**PROVIDED INFORMATION**
========
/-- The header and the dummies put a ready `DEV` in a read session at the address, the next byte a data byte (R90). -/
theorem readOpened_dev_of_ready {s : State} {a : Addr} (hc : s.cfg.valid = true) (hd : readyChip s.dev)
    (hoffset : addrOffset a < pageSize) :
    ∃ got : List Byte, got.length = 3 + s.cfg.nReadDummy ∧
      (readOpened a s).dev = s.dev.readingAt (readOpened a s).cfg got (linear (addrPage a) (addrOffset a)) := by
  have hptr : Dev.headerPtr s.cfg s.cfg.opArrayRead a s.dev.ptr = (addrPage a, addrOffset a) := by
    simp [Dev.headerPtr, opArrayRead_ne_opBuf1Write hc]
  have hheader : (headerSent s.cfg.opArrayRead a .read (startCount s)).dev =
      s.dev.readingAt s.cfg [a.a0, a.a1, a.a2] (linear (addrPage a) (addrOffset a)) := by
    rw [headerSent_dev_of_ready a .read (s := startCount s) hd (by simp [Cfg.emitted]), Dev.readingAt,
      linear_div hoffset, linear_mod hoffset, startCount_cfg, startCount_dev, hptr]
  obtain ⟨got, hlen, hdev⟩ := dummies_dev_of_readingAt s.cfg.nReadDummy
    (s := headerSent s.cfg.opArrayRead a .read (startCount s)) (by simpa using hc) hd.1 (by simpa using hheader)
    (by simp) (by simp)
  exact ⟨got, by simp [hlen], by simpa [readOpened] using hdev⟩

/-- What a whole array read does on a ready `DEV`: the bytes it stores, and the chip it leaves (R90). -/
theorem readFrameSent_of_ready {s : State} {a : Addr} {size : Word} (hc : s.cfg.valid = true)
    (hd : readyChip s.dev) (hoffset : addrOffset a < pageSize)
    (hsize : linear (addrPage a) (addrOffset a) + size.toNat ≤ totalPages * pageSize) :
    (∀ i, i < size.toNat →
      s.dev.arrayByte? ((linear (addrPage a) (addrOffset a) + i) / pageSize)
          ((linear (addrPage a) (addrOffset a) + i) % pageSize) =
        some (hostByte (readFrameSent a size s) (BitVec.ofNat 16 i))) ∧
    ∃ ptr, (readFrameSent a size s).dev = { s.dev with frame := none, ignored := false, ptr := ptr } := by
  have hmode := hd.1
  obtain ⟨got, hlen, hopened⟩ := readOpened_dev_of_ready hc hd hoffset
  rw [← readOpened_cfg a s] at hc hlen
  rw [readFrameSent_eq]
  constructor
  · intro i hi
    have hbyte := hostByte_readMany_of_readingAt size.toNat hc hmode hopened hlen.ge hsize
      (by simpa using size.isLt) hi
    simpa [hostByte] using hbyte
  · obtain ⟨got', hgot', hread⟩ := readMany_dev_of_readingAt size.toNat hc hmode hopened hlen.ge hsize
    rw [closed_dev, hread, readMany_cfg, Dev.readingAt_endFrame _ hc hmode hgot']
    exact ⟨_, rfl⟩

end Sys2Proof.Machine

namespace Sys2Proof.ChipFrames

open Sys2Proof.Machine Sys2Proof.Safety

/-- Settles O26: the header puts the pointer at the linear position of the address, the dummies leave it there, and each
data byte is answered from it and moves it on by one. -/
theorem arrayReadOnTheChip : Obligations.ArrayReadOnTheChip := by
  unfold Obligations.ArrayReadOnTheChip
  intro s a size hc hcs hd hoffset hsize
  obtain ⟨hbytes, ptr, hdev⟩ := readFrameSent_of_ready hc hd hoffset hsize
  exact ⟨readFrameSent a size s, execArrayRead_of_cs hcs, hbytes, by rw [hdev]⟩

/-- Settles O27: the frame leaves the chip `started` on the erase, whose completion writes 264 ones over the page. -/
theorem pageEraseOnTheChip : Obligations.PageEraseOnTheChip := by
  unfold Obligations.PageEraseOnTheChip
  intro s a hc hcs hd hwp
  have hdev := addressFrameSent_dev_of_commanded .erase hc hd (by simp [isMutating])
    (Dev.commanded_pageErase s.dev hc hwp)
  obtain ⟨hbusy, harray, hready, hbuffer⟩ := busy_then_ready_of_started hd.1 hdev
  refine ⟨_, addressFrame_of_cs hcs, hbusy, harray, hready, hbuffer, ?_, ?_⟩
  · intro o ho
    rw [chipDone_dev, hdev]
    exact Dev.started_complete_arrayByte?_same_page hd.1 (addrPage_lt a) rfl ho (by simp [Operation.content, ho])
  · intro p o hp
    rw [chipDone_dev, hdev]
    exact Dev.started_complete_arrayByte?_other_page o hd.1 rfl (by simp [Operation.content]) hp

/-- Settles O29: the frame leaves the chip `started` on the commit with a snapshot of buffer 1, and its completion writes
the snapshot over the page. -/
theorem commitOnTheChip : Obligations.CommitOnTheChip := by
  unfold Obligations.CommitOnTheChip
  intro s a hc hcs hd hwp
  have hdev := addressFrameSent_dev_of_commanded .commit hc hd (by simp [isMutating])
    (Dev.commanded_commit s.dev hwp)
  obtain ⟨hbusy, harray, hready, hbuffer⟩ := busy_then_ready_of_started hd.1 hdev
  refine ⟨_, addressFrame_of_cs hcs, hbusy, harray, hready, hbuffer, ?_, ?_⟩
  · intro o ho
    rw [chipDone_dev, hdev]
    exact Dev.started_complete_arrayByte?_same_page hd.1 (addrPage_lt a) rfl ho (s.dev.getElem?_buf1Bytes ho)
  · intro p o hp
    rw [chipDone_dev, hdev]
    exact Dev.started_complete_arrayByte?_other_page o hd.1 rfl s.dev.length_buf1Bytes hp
========
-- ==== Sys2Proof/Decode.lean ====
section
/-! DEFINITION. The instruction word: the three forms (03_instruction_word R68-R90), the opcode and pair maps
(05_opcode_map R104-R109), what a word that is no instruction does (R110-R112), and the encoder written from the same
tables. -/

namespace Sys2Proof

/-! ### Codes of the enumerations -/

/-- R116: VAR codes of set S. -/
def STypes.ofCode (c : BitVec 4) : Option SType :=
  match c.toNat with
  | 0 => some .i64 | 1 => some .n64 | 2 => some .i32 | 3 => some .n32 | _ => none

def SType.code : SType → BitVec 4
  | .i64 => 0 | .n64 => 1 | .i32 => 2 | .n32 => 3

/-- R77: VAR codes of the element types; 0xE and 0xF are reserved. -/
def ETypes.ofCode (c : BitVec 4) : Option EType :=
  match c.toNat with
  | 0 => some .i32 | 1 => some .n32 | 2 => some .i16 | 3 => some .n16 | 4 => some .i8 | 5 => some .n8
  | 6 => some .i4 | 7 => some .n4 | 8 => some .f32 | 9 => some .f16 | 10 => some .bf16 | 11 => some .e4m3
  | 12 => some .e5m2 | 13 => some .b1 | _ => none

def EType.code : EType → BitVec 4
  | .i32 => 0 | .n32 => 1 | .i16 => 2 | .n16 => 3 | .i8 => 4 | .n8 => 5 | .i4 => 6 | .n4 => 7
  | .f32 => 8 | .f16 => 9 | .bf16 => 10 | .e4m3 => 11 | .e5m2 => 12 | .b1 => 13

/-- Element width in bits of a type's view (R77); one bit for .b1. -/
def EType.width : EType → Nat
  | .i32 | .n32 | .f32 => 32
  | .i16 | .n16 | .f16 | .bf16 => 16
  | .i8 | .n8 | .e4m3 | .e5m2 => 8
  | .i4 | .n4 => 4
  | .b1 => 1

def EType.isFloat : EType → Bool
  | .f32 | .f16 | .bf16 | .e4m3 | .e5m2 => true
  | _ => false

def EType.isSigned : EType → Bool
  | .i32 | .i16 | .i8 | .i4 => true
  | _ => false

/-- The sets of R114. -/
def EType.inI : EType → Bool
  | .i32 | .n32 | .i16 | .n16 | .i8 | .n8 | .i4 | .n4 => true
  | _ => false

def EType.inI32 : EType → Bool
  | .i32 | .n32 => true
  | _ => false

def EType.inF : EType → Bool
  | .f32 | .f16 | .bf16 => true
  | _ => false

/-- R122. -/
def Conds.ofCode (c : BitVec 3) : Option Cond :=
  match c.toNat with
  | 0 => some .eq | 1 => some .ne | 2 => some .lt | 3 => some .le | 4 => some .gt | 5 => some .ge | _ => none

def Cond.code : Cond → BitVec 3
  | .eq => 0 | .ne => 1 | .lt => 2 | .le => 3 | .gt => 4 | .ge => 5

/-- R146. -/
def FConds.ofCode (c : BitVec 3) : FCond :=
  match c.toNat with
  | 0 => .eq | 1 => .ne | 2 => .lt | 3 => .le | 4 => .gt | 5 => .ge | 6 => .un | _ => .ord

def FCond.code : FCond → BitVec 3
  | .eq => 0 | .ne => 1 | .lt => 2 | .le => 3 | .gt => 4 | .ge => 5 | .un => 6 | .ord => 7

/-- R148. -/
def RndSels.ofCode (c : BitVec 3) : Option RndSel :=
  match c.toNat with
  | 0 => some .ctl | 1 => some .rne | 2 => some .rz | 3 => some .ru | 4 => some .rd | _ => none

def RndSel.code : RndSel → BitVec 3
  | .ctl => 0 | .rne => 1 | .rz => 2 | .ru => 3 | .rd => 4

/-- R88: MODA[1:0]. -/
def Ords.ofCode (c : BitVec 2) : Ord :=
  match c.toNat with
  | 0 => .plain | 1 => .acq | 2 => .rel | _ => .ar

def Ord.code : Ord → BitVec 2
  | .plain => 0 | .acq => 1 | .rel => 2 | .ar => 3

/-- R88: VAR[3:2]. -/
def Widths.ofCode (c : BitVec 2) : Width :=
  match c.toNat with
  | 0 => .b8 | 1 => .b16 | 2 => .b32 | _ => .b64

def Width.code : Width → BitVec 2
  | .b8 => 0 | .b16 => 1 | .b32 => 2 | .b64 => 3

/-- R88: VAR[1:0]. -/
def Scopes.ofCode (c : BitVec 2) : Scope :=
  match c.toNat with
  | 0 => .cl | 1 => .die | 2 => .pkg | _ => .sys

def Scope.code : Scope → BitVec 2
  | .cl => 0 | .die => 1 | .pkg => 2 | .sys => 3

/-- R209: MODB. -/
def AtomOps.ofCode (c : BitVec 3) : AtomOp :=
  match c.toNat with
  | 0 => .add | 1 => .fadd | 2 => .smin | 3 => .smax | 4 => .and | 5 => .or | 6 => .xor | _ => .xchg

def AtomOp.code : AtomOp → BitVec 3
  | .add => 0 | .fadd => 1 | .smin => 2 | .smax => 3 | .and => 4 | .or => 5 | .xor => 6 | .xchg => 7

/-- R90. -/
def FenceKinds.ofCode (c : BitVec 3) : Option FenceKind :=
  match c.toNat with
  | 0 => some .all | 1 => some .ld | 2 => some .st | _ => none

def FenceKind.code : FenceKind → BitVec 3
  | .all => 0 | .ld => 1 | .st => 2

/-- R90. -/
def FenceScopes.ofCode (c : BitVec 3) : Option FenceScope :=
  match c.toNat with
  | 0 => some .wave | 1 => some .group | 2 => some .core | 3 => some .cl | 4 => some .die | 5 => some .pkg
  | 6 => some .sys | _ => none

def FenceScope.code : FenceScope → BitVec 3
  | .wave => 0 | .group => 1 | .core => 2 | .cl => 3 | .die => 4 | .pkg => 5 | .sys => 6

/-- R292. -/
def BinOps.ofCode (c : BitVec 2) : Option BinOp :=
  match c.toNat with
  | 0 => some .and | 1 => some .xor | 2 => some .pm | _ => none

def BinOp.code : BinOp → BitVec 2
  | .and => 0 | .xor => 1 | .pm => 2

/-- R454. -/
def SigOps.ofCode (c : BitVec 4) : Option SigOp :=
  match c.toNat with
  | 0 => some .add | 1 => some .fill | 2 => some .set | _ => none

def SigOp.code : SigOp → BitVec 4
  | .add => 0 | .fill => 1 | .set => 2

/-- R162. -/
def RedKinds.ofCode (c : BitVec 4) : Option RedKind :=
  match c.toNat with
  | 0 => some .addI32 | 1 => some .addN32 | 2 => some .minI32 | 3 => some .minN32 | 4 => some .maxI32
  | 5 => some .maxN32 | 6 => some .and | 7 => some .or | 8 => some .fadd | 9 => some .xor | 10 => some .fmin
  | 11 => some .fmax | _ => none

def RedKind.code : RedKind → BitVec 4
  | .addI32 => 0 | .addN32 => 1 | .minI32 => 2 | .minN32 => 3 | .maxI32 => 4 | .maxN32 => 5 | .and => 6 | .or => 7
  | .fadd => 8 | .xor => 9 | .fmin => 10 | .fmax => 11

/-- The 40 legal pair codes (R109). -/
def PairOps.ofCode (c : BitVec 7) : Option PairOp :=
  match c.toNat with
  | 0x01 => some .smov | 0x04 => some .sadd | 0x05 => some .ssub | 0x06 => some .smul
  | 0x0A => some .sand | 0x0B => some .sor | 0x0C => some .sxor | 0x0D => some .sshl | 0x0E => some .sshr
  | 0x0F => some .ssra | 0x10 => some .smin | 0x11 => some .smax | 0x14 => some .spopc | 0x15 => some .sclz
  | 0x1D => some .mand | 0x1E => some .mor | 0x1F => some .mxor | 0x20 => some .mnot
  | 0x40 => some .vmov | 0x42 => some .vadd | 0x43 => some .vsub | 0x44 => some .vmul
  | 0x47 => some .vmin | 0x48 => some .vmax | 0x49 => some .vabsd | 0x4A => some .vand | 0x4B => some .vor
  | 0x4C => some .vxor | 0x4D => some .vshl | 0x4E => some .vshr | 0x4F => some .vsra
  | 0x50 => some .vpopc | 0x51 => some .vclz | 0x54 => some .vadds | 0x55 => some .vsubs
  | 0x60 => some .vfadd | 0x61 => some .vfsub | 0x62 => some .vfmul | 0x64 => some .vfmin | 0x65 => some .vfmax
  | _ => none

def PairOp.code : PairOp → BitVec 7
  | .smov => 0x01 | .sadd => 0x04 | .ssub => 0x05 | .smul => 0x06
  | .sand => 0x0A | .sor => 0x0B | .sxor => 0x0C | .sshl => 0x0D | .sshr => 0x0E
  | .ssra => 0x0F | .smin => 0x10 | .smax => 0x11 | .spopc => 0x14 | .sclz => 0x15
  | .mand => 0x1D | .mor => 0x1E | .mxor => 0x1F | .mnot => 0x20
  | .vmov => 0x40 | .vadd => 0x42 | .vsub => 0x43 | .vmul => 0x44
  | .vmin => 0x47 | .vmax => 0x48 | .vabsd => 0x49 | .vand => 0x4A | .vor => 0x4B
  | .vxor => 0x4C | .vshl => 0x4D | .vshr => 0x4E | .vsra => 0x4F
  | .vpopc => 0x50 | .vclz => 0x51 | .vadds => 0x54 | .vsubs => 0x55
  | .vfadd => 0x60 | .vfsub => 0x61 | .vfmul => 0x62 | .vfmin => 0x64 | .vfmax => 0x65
========
Would you please write out, exactly and with no other lines, the stretch of the listing above from the line containing "def PairOp.code : PairOp → BitVec 7" through the line containing "0x64 | .vfmax => 0x65"?

**EXERCISE OUTPUT**
def PairOp.code : PairOp → BitVec 7
  | .smov => 0x01 | .sadd => 0x04 | .ssub => 0x05 | .smul => 0x06
  | .sand => 0x0A | .sor => 0x0B | .sxor => 0x0C | .sshl => 0x0D | .sshr => 0x0E
  | .ssra => 0x0F | .smin => 0x10 | .smax => 0x11 | .spopc => 0x14 | .sclz => 0x15
  | .mand => 0x1D | .mor => 0x1E | .mxor => 0x1F | .mnot => 0x20
  | .vmov => 0x40 | .vadd => 0x42 | .vsub => 0x43 | .vmul => 0x44
  | .vmin => 0x47 | .vmax => 0x48 | .vabsd => 0x49 | .vand => 0x4A | .vor => 0x4B
  | .vxor => 0x4C | .vshl => 0x4D | .vshr => 0x4E | .vsra => 0x4F
  | .vpopc => 0x50 | .vclz => 0x51 | .vadds => 0x54 | .vsubs => 0x55
  | .vfadd => 0x60 | .vfsub => 0x61 | .vfmul => 0x62 | .vfmin => 0x64 | .vfmax => 0x65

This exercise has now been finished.